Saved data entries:
------------------------------------------------------------------------

/-- R63 (which the spec marks as derived): data of `n` bytes is cut into `ceil(n / 992)` chunks, all of 992 bytes but the last, whose concatenation is the
data; filling chunk memory with it makes chunk `k` the `k`-th piece. -/
def Obligations.DataCutAtFixedBoundaries : Prop :=
  ∀ data : Bytes,
    (cutData data).length = (data.length + 991) / 992 ∧ (cutData data).flatten = data ∧
    (∀ k (h : k < (cutData data).length), k + 1 < (cutData data).length → ((cutData data)[k]).length = 992) ∧
    (∀ h : 0 < (cutData data).length, ((cutData data)[(cutData data).length - 1]).length =
      data.length - 992 * ((cutData data).length - 1)) ∧
    (∀ k (h : k < (cutData data).length), chunkRead (numberFrom 1 (cutData data)) (k + 1) = (cutData data)[k])
end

------------------------------------------------------------------------

* [What the task requires]: Every record needs to be reproduced exactly, with none skipped.

* [Answer box]:
/-- R63 (which the spec marks as derived): data of `n` bytes is cut into `ceil(n / 992)` chunks, all of 992 bytes but the last, whose concatenation is the
data; filling chunk memory with it makes chunk `k` the `k`-th piece. -/
def Obligations.DataCutAtFixedBoundaries : Prop :=
  ∀ data : Bytes,
    (cutData data).length = (data.length + 991) / 992 ∧ (cutData data).flatten = data ∧
    (∀ k (h : k < (cutData data).length), k + 1 < (cutData data).length → ((cutData data)[k]).length = 992) ∧
    (∀ h : 0 < (cutData data).length, ((cutData data)[(cutData data).length - 1]).length =
      data.length - 992 * ((cutData data).length - 1)) ∧
    (∀ k (h : k < (cutData data).length), chunkRead (numberFrom 1 (cutData data)) (k + 1) = (cutData data)[k])
end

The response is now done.